I have found in my own life that the best diseases, as it were, are the ones that progress you rapidly out of good health; with these diseases I know I am sick.  I know all too well with aid of softened memories what it feels to be healthy for it was only yesterday I felt spritely, this weakness now in my limbs an enemy to be despised and fought off.  But what of degenerative diseases, those sicknesses that grow slowly so that their shadow goes unmarked by us under our noon-day sun?  You believe you are healthy and everyday you grow sicker you merely re-normalize yourself to this new state of a gradual decline toward collapse.  I only now find myself recovering from one such degenerative disease, one that started farther back that I might wish to admit.  But like a lot of diseases there is no known cure, only remedies to tide you over till the next outbreak.  My apologies to be the bearer of this news, but to be honest, I suspect we all suffer from arrested development.  The only distinction without any real difference is that we suffer it to different degrees along different dimensions during different times in our lives.

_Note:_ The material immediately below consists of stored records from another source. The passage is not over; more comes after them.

theorem decodeM1_reads (ls : LitState) (t : Byte) : ReadsUnlessTruncated (decodeM1 ls t) := by
  have hcons : ∀ b1 rest, ∃ i, decodeM1 ls t (b1 :: rest) = .ok (i, rest) := by
    intro b1 rest
    simp only [decodeM1]
    split
    · exact ⟨_, rfl⟩
    · exact ⟨_, rfl⟩
  refine ⟨fun bs r h => ?_, [0], hcons 0 []⟩
  cases bs with
  | nil => cases h; rfl
  | cons b1 rest =>
    obtain ⟨i, hi⟩ := hcons b1 rest
    exact nomatch hi.symm.trans h

theorem decodeM2_reads (t : Byte) : ReadsUnlessTruncated (decodeM2 t) := by
  refine ⟨fun bs r h => ?_, [0], _, rfl⟩
  cases bs with
  | nil => cases h; rfl
  | cons b1 rest => cases h

theorem decodeM3_reads (t : Byte) : ReadsUnlessTruncated (decodeM3 t) := by
  constructor
  case rejects =>
    intro bs r h
    unfold decodeM3 at h
    split at h
    · dsimp only at h
      split at h <;> cases h
    · cases h; rfl
  case accepts =>
    obtain ⟨bs, k, hk⟩ := readLen_completes (bitField t 4 0) 31
    exact ⟨bs ++ [0, 0], _, decodeM3_of_readLen (hk [0, 0])⟩

theorem decodeM4_reads (t : Byte) : ReadsUnlessTruncated (decodeM4 t) := by
  constructor
  case rejects =>
    intro bs r h
    unfold decodeM4 at h
    split at h
    · dsimp only at h
      split at h
      · cases h
      · split at h <;> cases h
    · cases h; rfl
  case accepts =>
    obtain ⟨bs, k, hk⟩ := readLen_completes (bitField t 2 0) 7
    exact ⟨bs ++ [0, 0], _, decodeM4_of_readLen (hk [0, 0])⟩

/-- Every command byte at every literal state hands over to the reader of one class. -/
theorem decodeToken_cmd_reads (ls : LitState) (t : Byte) :
    ReadsUnlessTruncated fun bs => decodeToken .cmd ls (t :: bs) := by
  obtain h1 | ⟨h1, h4⟩ | ⟨h4, h3⟩ | h3 : t.toNat < 0x10 ∨ (0x10 ≤ t.toNat ∧ t.toNat < 0x20) ∨
      (0x20 ≤ t.toNat ∧ t.toNat < 0x40) ∨ 0x40 ≤ t.toNat := by omega
  · obtain rfl | hls := eq_or_ne ls 0
    · simp only [decodeToken_run h1]; exact decodeRun_reads t
    · simp only [decodeToken_m1 h1 hls]; exact decodeM1_reads ls t
  · simp only [decodeToken_m4 h1 h4]; exact decodeM4_reads t
  · simp only [decodeToken_m3 h4 h3]; exact decodeM3_reads t
  · simp only [decodeToken_m2 h3]; exact decodeM2_reads t

/-! The statements. -/

/-- Settles O23: ReadExt counts the zero bytes and the last byte that WriteExt wrote. -/
theorem readExtUndoesWriteExt : Obligations.ReadExtUndoesWriteExt :=
  fun base _ rest hk => ⟨readExt_extBytes base hk rest, extBytes_eq hk⟩

/-- Settles O22: an inline field and an extension are two ways to complete the length before the distance word. -/
theorem distanceWordTokensAreReadFromTheirBits : Obligations.DistanceWordTokensAreReadFromTheirBits := by
  rintro ls d0 d1 rest w s rfl rfl
  refine ⟨fun f hf hf' => ?_, fun k hk => ?_, fun h f hh hf hf' => ?_, fun h k hh hk => ?_⟩
  · have hf0 : f ≠ 0 := by omega
    rw [decodeToken_m3_of_readLen hf' ls (readLen_inline hf0 31 _), if_neg hf0, Nat.add_comm 2 f]
    rfl
  · have hm := decodeToken_m3_of_readLen (Nat.zero_le 31) ls (readLen_extBytes 31 hk (d0 :: d1 :: rest))
    rwa [if_pos rfl, ← Nat.add_assoc] at hm
  · have hf0 : f ≠ 0 := by omega
    rw [decodeToken_m4_of_readLen hh hf' ls (readLen_inline hf0 7 _), if_neg hf0, Nat.add_comm 2 f]
    rfl
  · have hm := decodeToken_m4_of_readLen hh (Nat.zero_le 7) ls (readLen_extBytes 7 hk (d0 :: d1 :: rest))
    rwa [if_pos rfl, ← Nat.add_assoc] at hm

/-- Settles O24: at CMD every class reads unless its bytes end too soon; at FIRST the byte 0x12 is the boundary. -/
theorem noCommandByteIsIllegal : Obligations.NoCommandByteIsIllegal := by
  refine ⟨fun ls bs r h => ?_, fun ls t => (decodeToken_cmd_reads ls t).accepts,
    fun ls t bs => ⟨fun ht => if_pos ht, fun ht => if_neg (by omega)⟩⟩
  cases bs with
  | nil => cases h; rfl
  | cons t bs => exact (decodeToken_cmd_reads ls t).rejects bs r h

/-- Settles O21: each class by its command byte and literal state, its fields as quotients and remainders. -/
theorem twoByteMatchesAreReadFromTheirBits : Obligations.TwoByteMatchesAreReadFromTheirBits := by
  intro ls t b1 rest
  refine ⟨fun ht h0 h4 => ?_, fun ht h4 => ?_, fun ht => ?_⟩
  · rw [decodeToken_m1 ht h0]
    exact if_neg h4
  · rw [decodeToken_m1 ht (by rw [h4]; decide)]
    exact if_pos h4
  · have h7 : bitField t 7 5 = t.toNat / 32 := Nat.mod_eq_of_lt (by omega)
    rw [decodeToken_m2 ht, ← h7]
    rfl

end Sys2Proof.Machine
end

section
/-! SUPPORT. One equation for each way the Decoder's turn can go, and the Decoder's statements that are about one step of
it (40_decoder.md R120 to R122, R140). -/

namespace Sys2Proof.Machine

section
variable {s : State} {rest : List Turn}

/-- Where the Decoder does not run its turn passes (40_decoder.md R120). -/
theorem step_idle (h : s.decoderTurn rest) (hr : decoderRuns s = false) : step s = .next { s with port := rest } := by
  rw [step, fetch_idle h hr]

For myself, this disease had an innocuous enough beginning.  At a very young age I was indoctrinated into the belief that I was a “young man”–an adult living inside a child’s frame but with all the mental and emotional capacity attributed to someone much older than myself.  I grew to and grew up to believe I was a mature as the adults around me.  I saw myself equal to adults both in intellectual and maturative terms.  This was, of course, the farthest thing from the truth.  I was a child with all the fears, uncertainties and ignorances that are natural to being a child.  I may have been at times precocious, but more so I was supremely naive.  This ailment became enforced in large part from an upbringing epitomized by hearing (too) often: “What I do is wrong, Ward.  Find your own way.”  And so I found my own way.  And while I am largely reticent to say my way was wrong in so much as there is no other way I can attribute to where I am now expect for the path I took; nevertheless, the way I did ultimately take lent itself to arresting my development in my mid-twenties.  It was not that I was a child, but I was a child believing he was an adult.

Child Adult
Not to scale.

Let me jump to the end of this story and work a bit backwards.  While my second marriage was a great gift and one I still cherish, I levy–for wholly selfish reasons–the greater merit upon it is its demise and eventual dissolution.  The second divorce gave me solidly what I needed, which in the great lexicon of our times is summed up as a “massive, earth-rending kick is the arse.”  And kick in the arse–and ass, too–I needed.  I needed it because my first divorce decidedly kicked me in a different way: I allowed it make me into a victim.  Granted, at the time it seemed like the perfect cocktail to pour myself at night along with the real cocktails I gulped down: I, a man, who gave up his dream job in order to remain in Seattle to support a wife going back to school only to have her deliver my “Dear John” via an AOL IM while I was away for three weeks on a business trip.  And I returned home a week before Christmas, a day before my 30th birthday to an empty house.  Yes; it seemed a great tragic comedy and I worse treated than King Lear’s own coxcomb fool.  I did not stop to reflect on the hows and the whys of where the water went or that I was the one who drained the water of trust; I only remembered that final swan-song dive of a belly-flop into an empty pool.  So I sat, quite literally, on weekends on the edge of my bed with my empty-headed pals Benny and Jerry and three-buck Chucks convinced of a truth whispered to me from childhood and now found deep root: I was a fundamentally broken human being.  Not even really human, something less; a devolved form, a Darwinian step backward or sideways in the genetic nature of things.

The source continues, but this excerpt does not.